After a triumphant march from London’s West End to Broadway, War Horse opened last week at Toronto’s Princess of Wales Theatre to rhapsodic reviews. Sporting a Canadian cast, the Mirvish production has wowed audiences and critics alike with its robust spectacle of horse puppets brought magically to life amid the fury of the First World War.  So when I had an opportunity to see a recent performance, I was pumped. Unlike some of my film critic confreres, I’d actually liked the Spielberg film War Horse (adapted from the same 1982 children’s book by Michael Morpurgo). I’d surrendered to its epic sentiment, flung myself through its barbed-wire gauntlet of sentiment and cliché, and quietly wept. The acclaim for the play was far more unanimous than for the movie, so I was fully expecting to be blown away.

To voice a dissenting view on War Horse, the play, is as uncool as confessing affection for War Horse, the movie. But the play was hard to love. Before I get lynched for crimes of critical insanity, let me clarify. I loved the staging. And I loved the horse puppets. Everything people say about these strangely animated creatures is true. Even though they’re being trotted around by clearly visible puppeteers, you watch those horses and believe they’re real. The suspension of disbelief is uncanny. The horses are fully formed characters, layered with uncanny nuances of motion—and emotion.

I wish I could say the same for the humans. I’m no theatre critic, but I was shocked by the strident pitch of the performances and the unleavened melodrama of the dialogue. Most of it was shouted, not spoken. Of course, drill sergeants and soldiers in the battlefield are supposed to be yelling at each other. But even on the farm, before Joey, our horse hero, gets sent into battle, virtually every scene is shouted.

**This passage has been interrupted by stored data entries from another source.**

/-- Has a thread a request in flight that `p` selects? -/
def State.hasReq (s : State) (u : Nat) (p : Req → Bool) : Bool :=
  s.reqs.any (fun e => e.2.thread == some u && p e.2)
/-- Where a request stands in issue order. -/
def Req.issued (id : Nat) (r : Req) : Nat := if r.born = 0 then id else r.born
/-- Has a thread a latest-only store in its core's queue, or one that stands for a store of its own (R266, R288)? -/
def State.hasHeldStore (s : State) (u : Nat) : Bool :=
  s.cores.any (fun e => e.2.loq.any (fun x => x.thread == u || x.also.contains u))
/-- Is it a window frame's request (R112, R113)? -/
def ReqKind.isFrame : ReqKind → Bool
  | .frameWrite => true
  | .frameRead => true
  | _ => false
/-- Has a slot a frame's write or read outstanding? -/
def State.framesOut (s : State) (q : Nat) : Bool := s.reqs.any (fun e => e.2.slot == q && e.2.kind.isFrame)
/-- Every load of the thread has landed; a queued `ldfe` counts as landed (R86, R112, R167). -/
def State.loadsLanded (s : State) (u : Nat) : Bool := !s.hasReq u (fun r => r.kind.isLoad && r.phase != .armed)
/-- Every store of the thread has been acknowledged by its home (R107, R118). -/
def State.storesAcked (s : State) (u : Nat) : Bool :=
  !s.hasReq u (fun r => !r.kind.isLoad && (r.phase != .armed || r.kind == .stfe)) && !s.hasHeldStore u
/-- Is it a write whose acknowledgement a member's end report waits for (R81)? -/
def ReqKind.isWrite : ReqKind → Bool
  | .store => true
  | .atom _ => true
  | .stfe => true
  | .tkget => true
  | .tkadv => true
  | .lkrel => true
  | .hacc _ _ => true
  | .stlo _ => true
  | _ => false
/-- Every store, atomic, `stfe`, `tkadv` and latest-only store of the thread has been acknowledged by its home (R81). -/
def State.writesAcked (s : State) (u : Nat) : Bool := !s.hasReq u (fun r => r.kind.isWrite) && !s.hasHeldStore u
/-- Every store that a slot issued has been acknowledged by its home, whichever thread of it issued the store (R118). -/
def State.slotStoresAcked (s : State) (q : Nat) : Bool :=
  !s.reqs.any (fun e => e.2.slot == q && e.2.thread.isSome && !e.2.kind.isLoad && (e.2.phase != .armed || e.2.kind == .stfe)) &&
  !(s.coreAt (coreOfSlot q)).loq.any (fun x => x.slot == q)
/-- Every store of the core's other slots that the thread has read from the data cache has been acknowledged (R259,
R261). (DEDUCED, log entry 79) -/
def State.seenAcked (s : State) (u : Nat) : Bool :=
  (s.threadAt u).seen.all (fun id => match s.reqs.find? id with
    | some r => !r.unserved
    | none => true)
/-- A thread has seen writes that their homes have not applied, by their requests (R259, R261, R266). (DEDUCED, log entry
79) -/
def State.sees (s : State) (u : Nat) (new : List Nat) : State :=
  s.modThread u (fun t => { t with seen := (t.seen.filter (fun id => (s.reqs.find? id).isSome && !new.contains id)) ++ new })
/-- The release conditions (R164, R259): earlier loads landed, earlier stores, atomics, `ldfe`, `stfe` and waits
acknowledged, and what the thread has seen applied. -/
def State.releaseReady (s : State) (u : Nat) : Bool :=
  !s.hasReq u (fun r => r.phase != .armed || r.kind == .stfe) && !s.hasHeldStore u && s.seenAcked u
/-- Nothing at all is outstanding (R260). -/
def State.fenceReady (s : State) (u : Nat) : Bool :=
  !s.hasReq u (fun _ => true) && !s.hasHeldStore u && s.seenAcked u
/-- An acquire of the thread is outstanding (R164). -/
def State.acquiring (s : State) (u : Nat) : Bool := s.hasReq u (fun r => r.acq)
/-- An acquire at cluster scope or wider of the core is outstanding, or a fence of such a scope waits there (R258). -/
def State.coreAcquiring (s : State) (core : Nat) : Bool :=
  s.reqs.any (fun e => e.2.core == core && e.2.acq && 2 ≤ e.2.scope) ||
  (List.range 16).any (fun i => match (s.slotAt (16 * core + i)).occ with
    | some u => (match (s.threadAt u).wait with
      | .fence sc => 2 ≤ sc
      | _ => false)
    | none => false)
/-- A divide-unit operation of the thread has not landed (R139). -/
def State.dividing (s : State) (u : Nat) : Bool :=
  s.cores.any (fun e => match e.2.div with | some d => d.thread == u | none => false)
/-- A `stlo.md` of the thread has not been acknowledged (R298). -/
def State.markersOut (s : State) (u : Nat) : Bool :=
  s.hasReq u (fun r => r.kind == .stlo true) ||
  s.cores.any (fun e => e.2.loq.any (fun x => x.thread == u && x.md))
/-- Does a request stand with its fault until its record is answered, or its thread has issued it again (R346)? -/
def Phase.isFaulted : Phase → Bool
  | .faulted _ => true
  | _ => false
/-- Everything that the thread issued before the name `n` has completed, request `id` apart, so that what it meets there
is precise (R10); a queued `ldfe`, `stfe` or wait has done what it does by itself. (DEDUCED, log entry 80) -/
def State.earlierDone (s : State) (u n id : Nat) : Bool :=
  !s.reqs.any (fun e => e.1 != id && e.2.thread == some u && e.2.phase != .armed && e.2.issued e.1 < n) &&
  !s.cores.any (fun e => e.2.loq.any (fun x => x.thread == u && x.queued < n && x.sent.isNone)) && !s.dividing u
/-- Every earlier instruction of the thread has completed, so that it may take a fault precisely (R10); what it is to issue
again is no earlier one. (DEDUCED, log entry 80) -/
def State.settled (s : State) (u : Nat) : Bool :=
  !s.hasReq u (fun r => r.phase != .armed && !r.phase.isFaulted) && !s.hasHeldStore u && !s.dividing u
/-- What a thread waits for before its record may leave its slot (R86, R107, R255, R265). -/
def State.moveWait (s : State) (u : Nat) : Wait :=
  if !s.loadsLanded u then .loads
  else if s.dividing u then .divided
  else if !s.storesAcked u then .stores
  else if !s.seenAcked u then .release
  else .none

Yes, I realize this is theatre, not film, and the actors have to play to a massive house. But after being spoiled by the naturalist  brilliance of dramatists like Robert Lepage, I’m always surprised that the old declamatory style of stage acting is still considered normal in a Broadway-scale production—especially one that employs such breathtaking innovation on other levels.

 Spielberg’s epic is just as schmaltzy and old-fashioned. It’s shot on 35 mm film as a classical landscape epic in the style of David Lean (Lawrence of Arabia). But while Spielberg had to endure critical sniping for being so deeply conventional, the play is let off the hook, largely because of its visual spectacle, which serves as a welcome sign that we’ve come a long way from cheesy theme park thrills like the helicopter in Miss Saigon. Even critics who praised Spielberg’s film felt obliged to apologize for surrendering to its sentiment. (“While War Horse is, like so many of Mr. Spielberg’s films, a work of supreme artifice, it is also a self-conscious attempt to revive and pay tribute to a glorious tradition of honest, emotionally direct storytelling” – A.O. Scott, New York Times.) That has not been the case with critics hauling out superlatives for the play.

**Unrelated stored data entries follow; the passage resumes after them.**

-- ==== Sys2Proof/Machine/Tile.lean ====
section
/-! DEFINITION. Tiles and the cluster's job queue (R203 to R216): shapes, the admission of a job, its start and end on its
lane, the current-slew limiter (R321, R322), tile loads, stores and moves, and the rows of a transfer (R212). -/

namespace Sys2Proof.Machine

/-! Shapes (R204, R205). -/

def shapeRows (w : Word) : Nat := fieldOf w 0 6 + 1
def shapeCols (w : Word) : Nat := fieldOf w 6 9 + 1
def shapeFmt (w : Word) : Nat := fieldOf w 16 5
/-- The width in bits of a shape's elements. -/
def shapeWidth (w : Word) : Nat := (fmtOf (shapeFmt w)).width
/-- The row length in bytes. -/
def rowLength (w : Word) : Nat := shapeCols w * shapeWidth w / 8
/-- The alignment of a row in memory (R215). -/
def rowAlign (w : Word) : Nat :=
  if shapeFmt w = 0x14 ∨ shapeFmt w = 0x1A then 4 else if shapeFmt w = 0x12 ∨ shapeFmt w = 0x13 then 2 else 1
/-- SHAPE causes 1 to 3 of a value written to TSHAPE. -/
def shapeCause (w : Word) : Option Nat :=
  if 0x17 < shapeFmt w ∧ shapeFmt w ≠ 0x1A then some 1
  else if 256 < rowLength w then some 2
  else if shapeFmt w = 0x17 ∧ shapeCols w % 2 = 1 then some 3
  else none
/-- `kwr` of TSHAPE i (R205, R248): RSV bits first, then SHAPE. -/
def execKwrTshape (i : BitVec 3) (a : BitVec 5) (m : Mods) (s : State) : Out :=
  s.issue m 0 { src := [a] }
    (let w := s.gpr a
     if fieldOf w 21 43 != 0 || bitOf w.toNat 15 then s.fail fILLEGAL 4 0#64 3
     else match shapeCause w with
      | some c => s.fail fSHAPE c 0#64 3
      | none => s.finish m a 27#5 (fun t =>
          t.modCore s.myCore (fun c => { c with tshape := c.tshape.set 0#64 i.toNat w })))

/-! The tile file (R203). -/

/-- Row `r` of tile `t` of a core, as a number. -/
def State.tileRowOf (s : State) (core t r : Nat) : Nat := ofBytes (s.peek (tileRow core t r) 256)
/-- Element `c` of a row whose elements have `w` bits. -/
def elemOf (w row c : Nat) : Nat := bitsOf row (w * c) w
/-- Elements packed into a row from its start. -/
def packElems (w : Nat) (xs : List Nat) : Nat := xs.foldr (fun x acc => x % 2 ^ w + 2 ^ w * acc) 0
/-- Writes the first `n` bytes of a row. -/
def State.putRow (s : State) (core t r n row : Nat) : State := s.poke (tileRow core t r) (toBytes n row)

/-! The jobs of a cluster and its lanes (R208). -/

def State.jobAt? (s : State) (cl e : Nat) : Option Job :=
  (List.find? (fun j => j.1 == e) (s.clusterAt cl).jobs).map Prod.snd
def State.putJob (s : State) (cl e : Nat) (j : Job) : State :=
  s.modCluster cl (fun x => { x with jobs := x.jobs.map (fun y => if y.1 = e then (e, j) else y) })
/-- The job that runs on a lane, and the next that may start there. -/
def Cluster.running (c : Cluster) (array : Bool) : Bool :=
  c.jobs.any (fun j => j.2.array == array && j.2.started && j.2.ended.isNone)
def Cluster.nextJob (c : Cluster) (array : Bool) : Option Nat :=
  (c.jobs.find? (fun j => j.2.array == array && !j.2.started && j.2.ended.isNone && j.2.stop == 0)).map Prod.fst
/-- The array job that could start on a cluster's lane but for a grant: forked or not, the next of its lane (R208). -/
def Cluster.waits (c : Cluster) : Option (Nat × Job) :=
  if c.running true then none
  else match c.nextJob true with
    | some e => List.find? (fun j => j.1 == e) c.jobs
    | none => none
/-- The array jobs of a die that a move has made ready to start note their place in the order of e (R321). (DEDUCED, log
entry 41) -/
def State.markReady (s : State) (die : Nat) : State :=
  let n := (s.dieAt die).readied
  let fresh (c : Cluster) : Option Nat := c.waits.bind (fun x => if x.2.ready.isNone then some x.1 else none)
  let mark (c : Cluster) : Cluster := { c with jobs := c.jobs.map (fun y =>
    if fresh c == some y.1 then (y.1, { y.2 with ready := some n }) else y) }
  if s.clusters.any (fun e => dieOfCluster e.1 == die && (fresh e.2).isSome) then
    ({ s with clusters := s.clusters.map (fun (e : Nat × Cluster) => (e.1, if dieOfCluster e.1 = die then mark e.2 else e.2)) }).modDie die
      (fun d => { d with readied := d.readied + 1 })
  else s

Aside from the puppetry, the play’s staging is elegant and ingenious, especially its use of torn strips of backdrop, which serve as a screen for projected animation. The script, on the other hand, is more banal than the movie’s screenplay, the characters are less developed, and the story is thinner—although the basic plot remains the same. A drunken tenant farmer buys a thoroughbred horse in a village auction after getting drawn into a pissing contest with his landlord. The farmer’s son, Albert, falls in love with the horse, names him Joey, and against all odds trains him to plow the field. As the Great War breaks out, Dad goes behind the boy’s back to sell the horse to the British Army. We follow Joey on a hellish odyssey as he becomes a slave to British, then German troops in the killing fields of Europe, until boy and horse are inevitably reunited.

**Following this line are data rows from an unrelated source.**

/-! Reductions (R180). -/

/-- One combination of two values; `c` is its draw. FCTL.daz has been applied to the lanes, and applies to no sum (R180). -/
def redOp (op : Nat) (f : Option FloatFmt) (w : Nat) (env : Nat → FEnv) (c x y : Nat) : FRes :=
  match f, op with
  | none, 0 => ((x + y) % 2 ^ w, 0#5)
  | none, 1 => (if signedN w y < signedN w x then y else x, 0#5)
  | none, _ => (if signedN w x < signedN w y then y else x, 0#5)
  | some g, 0 => g.add (env c) (g.decode x) (g.decode y)
  | some g, 1 => g.minMax false false x y
  | some g, _ => g.minMax true false x y
/-- One pass of the `.o` tree over neighbours; `c` is the pass's first draw. -/
def redPass (f : Nat → Nat → Nat → FRes) : Nat → List Nat → List Nat × Flags
  | c, x :: y :: rest =>
    let r := f c x y
    let z := redPass f (c + 1) rest
    (r.1 :: z.1, r.2 ||| z.2)
  | _, xs => (xs, 0#5)
/-- The `.o` tree: passes until one value is left. -/
def redTree (f : Nat → Nat → Nat → FRes) (total : Nat) : Nat → List Nat → FRes
  | 0, xs => (xs.headD 0, 0#5)
  | n + 1, xs =>
    if xs.length ≤ 1 then (xs.headD 0, 0#5)
    else
      let p := redPass f (total - xs.length) xs
      let r := redTree f total n p.1
      (r.1, p.2 ||| r.2)
/-- Takes the element at a free index out of a list, and the rest. -/
def takeFree (i : Nat) (xs : List Nat) : Nat × List Nat := (xs.getD (i % xs.length) 0, xs.eraseIdx (i % xs.length))
/-- The `.u` form: two values at free indexes are combined, with a free one of the draws left, until one is left. (DESIGN
CHOICE, log entry 9) -/
def redFree (f : Nat → Nat → Nat → FRes) (choice : Nat → Nat) : Nat → List Nat → List Nat → FRes
  | 0, _, xs => (xs.headD 0, 0#5)
  | n + 1, draws, xs =>
    if xs.length ≤ 1 then (xs.headD 0, 0#5)
    else
      let x := takeFree (choice (3 * n)) xs
      let y := takeFree (choice (3 * n + 1)) x.2
      let c := takeFree (choice (3 * n + 2)) draws
      let r := f c.1 x.1 y.1
      let z := redFree f choice n c.2 (r.1 :: y.2)
      (z.1, r.2 ||| z.2)
/-- The type of a reduction: lane width and float format. -/
def redType (t : BitVec 2) : Nat × Option FloatFmt :=
  match t.toNat with
  | 0 => (32, none)
  | 1 => (64, none)
  | 2 => (32, some f32)
  | _ => (64, some f64)
def State.vred (s : State) (op : Nat) (t : BitVec 2) (o : Bool) (d : BitVec 5) (a : BitVec 3) (m : Mods) : Out :=
  let w := (redType t).1
  let g := (redType t).2
  let xs := lanes w (s.vec (reg3 a))
  let xs := match g with
    | some f => xs.map (f.dazBits s.cur.daz)
    | none => xs
  let f := redOp op g w (fun c => s.fenv m c)
  let r := if o then redFree f (Config.pairing s.fresh) xs.length (List.range (xs.length - 1)) xs
    else redTree f xs.length xs.length xs
  let v := if g.isNone then sextN w r.1 else word r.1
  s.vecGpr m [] [a] d 27#5 v (fun t => (t.floatDone m (op == 0 && g.isSome) r.2).draw)
def execVredAdd (t : BitVec 2) (o : Bool) (d : BitVec 5) (a : BitVec 3) (m : Mods) (s : State) : Out := s.vred 0 t o d a m
def execVredMin (t : BitVec 2) (o : Bool) (d : BitVec 5) (a : BitVec 3) (m : Mods) (s : State) : Out := s.vred 1 t o d a m
def execVredMax (t : BitVec 2) (o : Bool) (d : BitVec 5) (a : BitVec 3) (m : Mods) (s : State) : Out := s.vred 2 t o d a m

In other words: boy meets horse, boy loses horse, boy gets horse back. In the movie, Albert disappears for the entire mid-section of the narrative, but he has a more consistent presence in the play. The play, meanwhile, strips out some dimensions of the story that the movie preserves—notably the grandfather of Emilie, the French farm girl who briefly adopts Joey. However, Addison Holley, the young actress who plays Emilie in the Mirvish production, is wonderful. From the moment she appears onstage, she has a natural presence that fills the theatre (without shouting). The effortless conviction of this child made me realize what many of the other, older actors were straining so hard to achieve and why they fell short.

But as I said, as someone who spends too much time staring at a screen, I’m not qualified as a theatre critic. Stage magic is a delicate and elusive thing; unlike film, its power can fluctuate from one performance to the next. It’s also quite possible my reaction to the play was the result of hyperbolic expectations colliding with assumptions set by the film. But I do find it curious that Spielberg’s War Horse has been savaged for many of the same qualities that have made the play invincible.